Figure 1. MRI brain FLAIR axial images showing hyperintensity in dentate nucleus and dorsal pons.
A diagnosis of metronidazole-induced acute cerebellar ataxia was made in the presence of the clinical features on neuroimaging findings and temporal relationship with metronidazole use. After admission to the hospital, metronidazole was stopped. His ataxia recovered gradually over the next 7 days (see Video 1, Segment B). The patient was asymptomatic on follow-up after 1 month, but he declined repeat MRI.
Cerebellar toxicity is a rare side effect reported in patients treated with metronidazole. Cerebellar toxicity tends to occur at cumulative doses ranging between 25 and 1,080 g.
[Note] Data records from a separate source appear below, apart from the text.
-- ==== Sys2Proof/Machine/Pool.lean ====
section
/-! DEFINITION. The voice allocator (chapter 5): counts and the free-voice test, claims and steals, the
handover, the free-voice arbiter, note ends and retunes, cap lowering, PANIC and parity faults. -/

namespace Sys2Proof.Machine

/-! ### Counts and the free-voice test (R80, R82, R84) -/

/-- The claim table entry a DRAINING voice is bound to; none for an orphan (R80, R90). -/
def claimOf (s : State) (v : VoiceId) : Option Claim := s.claims.find? fun c => c.voice == v

/-- The slot an entry of the claim table names, as an owner. -/
def Claim.owner (c : Claim) : Owner := ⟨c.station, c.tag, c.layer⟩

/-- Whether a voice is owned by station i. -/
def Voice.ownedBy (x : Voice) (i : StationId) : Bool :=
  match x.owner with
  | some o => o.station == i
  | none => false

/-- Whether voice v counts to station i (R82): SOUNDING or RELEASING and owned by it, or DRAINING
and bound to a claim of it. -/
def countsTo (s : State) (i : StationId) (v : VoiceId) : Bool :=
  match (s.voice v).state with
  | .sounding | .releasing => (s.voice v).ownedBy i
  | .draining =>
    match claimOf s v with
    | some c => c.station == i
    | none => false
  | .free | .faulted => false

/-- The station count n_i (R82). -/
def stationCount (s : State) (i : StationId) : Nat := allVoices.countP (countsTo s i)

/-- U_i: the parts of the other stations' reserves that they have not used (R84). -/
def unusedOthers (s : State) (i : StationId) : Nat :=
  ((allStations.filter (· ≠ i)).map fun t =>
    (s.station t).settings.reserve - stationCount s t).sum

/-- The free-voice test of R84 for station i with f free voices. -/
def freeTest (s : State) (i : StationId) (f : Nat) : Bool :=
  decide (stationCount s i < (s.station i).settings.cap)
    && (decide (stationCount s i < (s.station i).settings.reserve)
      || decide (unusedOthers s i < f))

/-! ### Slots -/

/-- The slot of station i's current note with this tag and layer index. -/
def slotOf (s : State) (i : StationId) (tag : Nat) (layer : LayerId) : Option Slot :=
  match s.note i with
  | some n => if n.tag = tag then n.slots.find? fun x => x.layer == layer else none
  | none => none

/-- s with that slot's state replaced. -/
def setSlot (s : State) (i : StationId) (tag : Nat) (layer : LayerId) (x : SlotState) : State :=
  s.updNote i fun n =>
    if n.tag = tag then
      { n with slots := n.slots.map fun sl => if sl.layer = layer then { sl with state := x } else sl }
    else n

/-- The slot becomes STARVED and an entry for it joins the tail of the starve list (R88, R89, R101). -/
def starveSlot (s : State) (i : StationId) (tag : Nat) (layer : LayerId) : State :=
  { setSlot s i tag layer .starved with starve := s.starve ++ [⟨i, tag, layer⟩] }

/-! ### Pitch, and a voice given to a slot (R108, R110, R112) -/

/-- The pitch value of a note number and a layer's tuning at station i (R110). -/
def pitchValue (s : State) (i : StationId) (number : Nat) (t : Tone) : Nat :=
  clampPitch ((number : Int) * 64 + t.transpose * 64 + t.fine
    + (s.station i).settings.transpose * 64)

/-- The base pitch plus the station's bend, clamped (R112). -/
def effectivePitch (s : State) (i : StationId) (base : Nat) : Nat :=
  clampPitch ((base : Int) + (s.station i).breath.bend)

/-- The record of a voice given to the slot `o` with this layer copy and pitch (R86, R91, R95, R108):
its amplitude and phase are 0 and its claim time is the present timebase. -/
def givenVoice (s : State) (o : Owner) (copy : Option LayerCopy) (pitch : Nat) : Voice where
  state := .sounding
  owner := some o
  claimTime := s.timebase
  releaseStart := 0
  copy := copy
  outStation := some o.station
  base := pitch
  target := pitch
  glide := .stopped
  eff := effectivePitch s o.station pitch
  inc := incrementOf (effectivePitch s o.station pitch)
  phase := 0
  amp := 0
  ampTarget := 0
  completionDue := false

/-- The pitch the slot of a note record sounds at (R86, R91, R95). -/
def slotPitch (s : State) (i : StationId) (copy : Option LayerCopy) : Nat :=
  match s.note i, copy with
  | some n, some c => pitchValue s i n.number c.tone
  | _, _ => 0

/-- Voice v becomes SOUNDING for a slot, and the slot VOICED with it (R77, R86, R91, R95). -/
def giveVoice (s : State) (v : VoiceId) (i : StationId) (tag : Nat) (layer : LayerId) : State :=
  let copy := (slotOf s i tag layer).map Slot.copy
  setSlot (s.updVoice v fun _ => givenVoice s ⟨i, tag, layer⟩ copy (slotPitch s i copy))
    i tag layer (.voiced v)

/-! ### Leaving SOUNDING (R97, R99, R102, R108) -/

/-- A voice enters DRAINING, keeping copy, pitch and amplitude; a glide stops (R88, R101, R102, R108). Its drain
completes at a step of its own, though it enter with amplitude 0 (R94, R116); a voice that is DRAINING already
keeps a completion reported for it (log 13). -/
def Voice.toDrain (x : Voice) : Voice :=
  { x with
    state := .draining
    owner := none
    target := x.base
    glide := .stopped
    completionDue := x.state == .draining && x.completionDue }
Our patient took a cumulative dose of 16.8 g only. The majority of patients present with symptoms of ataxia and dysarthria; our patient presented with isolated gait ataxia and no speech impairment. Brain MRI commonly demonstrates bilateral symmetric T2 hyperintense lesions in the cerebellar dentate nucleus and dorsal pons, medulla, midbrain, corpus callosum, and cerebral white matter. This patient had MRI changes restricted predominantly to cerebellar dentate nucleus and dorsal pons. After discontinuation of metronidazole therapy, clinical improvement is noted in all patients within 3 to 7 days. Our patient had near complete recovery of ataxia in 7 days. Metronidazole is a commonly used antibiotic; physicians need to be aware of this cerebellar toxicity, given that prompt withdrawal of the drug often leads to reversal of the clinical and radiological resolution of the abnormalities, but resolution may take a number of weeks.